Task objective: Return, from the listing below, every line that includes "domCore".

Input data:
/-- SEGMENT_RECEIVE: segment n of a member's send queue, once it has its power, is read from SRC and lands at its receivers. -/
def segmentReceive (s : State) (linkUp : State → Nat → Nat → Bool) (die r n : Nat) : State :=
  match s.coll die r with
  | none => s
  | some x =>
    if x.st ≠ .running ∨ x.held ∨ !(decide (x.nm = 1) || (s.die die).powerHeld (.seg r)) then s
    else
      match x.sendq[n]? with
      | none => s
      | some seg =>
        if !(collDests x seg).all (fun m => linkUp s (die / 4) (m.1 / 4)) || segHeld s die n x seg then s
        else
          let va := x.src + BitVec.ofNat 64 ((seg.block * x.count + seg.lo) * x.z)
          collSoft (collRead s die r x va (seg.n * x.z)) die r (fun s bs =>
            let data := (List.range seg.n).map (fun i => bytesNat ((bs.drop (i * x.z)).take x.z))
            let s := (s.putColl die r { x with sendq := x.sendq.eraseIdx n }).bump (die / 4) (396 + die % 4) 0
            let s := if 1 < x.nm then powerEnd s die (.seg r) else s
            collPower ((collDests x seg).foldl (fun s m =>
              collLand (transmit s (die / 4) (m.1 / 4) vcColl (seg.n * x.z)) x.rank seg data m) s) die r)

/-- COLL_COMPLETE: every DST byte is written, and nothing is left to send: DONE takes an arrival, and the handle completes
(R429). -/
def collComplete (s : State) (die r : Nat) : State :=
  match s.coll die r with
  | none => s
  | some x =>
    let all := if x.nb = 0 then 1 else x.nb
    if x.st ≠ .running ∨ x.held ∨ x.left ≠ 0 ∨ !x.sendq.isEmpty ∨ (x.ready < all ∧ x.count ≠ 0) then s
    else if x.bar = 0 then collFinish s die r 0
    else
      collSoft (collRead s die r x x.bar 16) die r (fun s bs =>
        collSoft (collOpen s die r x x.bar 16 true) die r (fun s _ =>
          let d := (Bar.ofBytes bs).arrive 1
          let s := collPut s die x x.bar d.bar.bytes
          let s := if d.wake then wakeBar s (0, x.bar.toNat) else s
          collFinish s die r 0))

/-- COLL_ABORT: a member's package is lost (status 1), or an access of this member meets an error (status 2). -/
def collAbortEvent (s : State) (die r status : Nat) : State :=
  match s.coll die r with
  | none => s
  | some x =>
    if x.st = .done ∨ x.st = .issued then s
    else if status = 2 then collAbort s die r 2
    else if status = 1 ∧ x.pkgs.any (s.lostTo (die / 4)) then collAbort s die r 1
    else s

/-- A held engine is retried (R432): pending DST writes go on; the rest is taken up by the next event. -/
def retryColl (s : State) (die r : Nat) : State :=
  match s.coll die r with
  | none => s
  | some x => collFlush die r (x.writes.length + 1) (s.putColl die r { x with held := false, deny := [] })

/-- A held access is declared invalid: status 2 (R432). -/
def denyColl (s : State) (die r : Nat) (covers : Dword → Bool) : State :=
  match s.coll die r with
  | none => s
  | some x => if x.held && covers x.va then collAbort s die r 2 else s

end Sys2Proof.Machine
end

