-- ==== Sys2Proof/Machine/Launch.lean ====
section
/-!
DEFINITION. Launches (R61 to R84, R449 to R456): reading and checking a record, the geometry of its levels, acceptance and
rejection, the end of groups, cohorts and launches.
-/

namespace Sys2Proof.Machine

/-! ### The launch record (R80 to R82) -/

/-- The fields of 256 bytes, as a number. -/
def parseLevel (n i : Nat) : Level :=
  let d := bits n (512 + 64 * i) 64
  { ex := bits d 0 12 + 1, ey := bits d 12 10 + 1, ez := bits d 22 10 + 1, dom := bits d 32 3, scope := bits d 35 3 }

def parseRecord (n : Nat) : Record :=
  let f := fun (off lo len : Nat) => bits n (8 * off + lo) len
  { entry := BitVec.ofNat 64 (f 0 0 64), args := BitVec.ofNat 64 (f 8 0 64), done := BitVec.ofNat 64 (f 0x10 0 64)
    parent := BitVec.ofNat 32 (f 0x18 0 32)
    check := n.testBit (8 * 0x20 + 22), gang := n.testBit (8 * 0x20 + 21), prot := n.testBit (8 * 0x20 + 20)
    world := n.testBit (8 * 0x20 + 19), pri := f 0x20 16 3, nlvl := f 0x20 8 4
    nu := f 0x24 11 10, n32 := f 0x24 0 11, prec0 := f 0x28 14 8, vpc := f 0x28 10 4, vpn := f 0x28 0 10
    scr := f 0x2C 0 19, priv := f 0x30 0 16, memch := f 0x34 14 4, chan := f 0x34 10 4, neigh := f 0x34 5 5
    macros := f 0x34 0 5, nh := f 0x38 4 4, nw := f 0x38 0 4
    levels := (List.range (f 0x20 8 4 - 2)).map (parseLevel n) }

/-- The reserved fields, as bit position and length, VERSION aside. -/
def recordReserved : List (Nat × Nat) :=
  [(8 * 0x18 + 32, 32), (8 * 0x20 + 23, 9), (8 * 0x20 + 12, 4), (8 * 0x24 + 21, 11), (8 * 0x28 + 22, 10), (8 * 0x2C + 19, 13),
    (8 * 0x30 + 16, 16), (8 * 0x34 + 18, 14), (8 * 0x38 + 8, 24), (8 * 0x3C, 32), (8 * 0x70, 8 * 0x90)] ++
  (List.range 6).map (fun i => (512 + 64 * i + 38, 26))

/-- The fields that the record's layout names, as bit position and length (R80). -/
def recordNamed : List (Nat × Nat) :=
  [(0, 64), (64, 64), (128, 64), (8 * 0x18, 32), (8 * 0x20, 8), (8 * 0x20 + 8, 4), (8 * 0x20 + 16, 3), (8 * 0x20 + 19, 1), (8 * 0x20 + 20, 1),
    (8 * 0x20 + 21, 1), (8 * 0x20 + 22, 1), (8 * 0x24, 11), (8 * 0x24 + 11, 10), (8 * 0x28, 10), (8 * 0x28 + 10, 4), (8 * 0x28 + 14, 8),
    (8 * 0x2C, 19), (8 * 0x30, 16), (8 * 0x34, 5), (8 * 0x34 + 5, 5), (8 * 0x34 + 10, 4), (8 * 0x34 + 14, 4), (8 * 0x38, 4), (8 * 0x38 + 4, 4)] ++
  (List.range 6).flatMap (fun i => [(0, 12), (12, 10), (22, 10), (32, 3), (35, 3)].map (fun f => (512 + 64 * i + f.1, f.2)))

/-- A record that has been written since it was submitted: each field that the command processor reads is the old one or the new one
(R83). -/
def mixRecord (free old new : Nat) : Nat :=
  (recordNamed ++ recordReserved).foldl (fun n f =>
    n + bits (if Config.raceBytes free (2 ^ 210 + f.1) then old else new) f.1 f.2 * 2 ^ f.1) 0

/-! ### The geometry of levels (R61, R64, R65) -/

/-- Units of the level below in one unit of a level. -/
def Level.size (l : Level) : Nat := l.ex * l.ey * l.ez

def domCore : Nat := 1
def domCluster : Nat := 2
def domNeigh : Nat := 3
def domDie : Nat := 4
def domDomain : Nat := 6

def sizeOf_ (ls : List Level) : Nat := ls.foldl (fun n l => n * l.size) 1

namespace Record

/-- The levels bound to CORE, and the levels above the cohort level (R61). -/
def coreLevels (r : Record) : List Level := r.levels.filter (fun l => l.dom == domCore)
def upperLevels (r : Record) : List Level := r.levels.filter (fun l => l.dom != domCore)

Response for this exercise:
def domCore : Nat := 1
def coreLevels (r : Record) : List Level := r.levels.filter (fun l => l.dom == domCore)
def upperLevels (r : Record) : List Level := r.levels.filter (fun l => l.dom != domCore)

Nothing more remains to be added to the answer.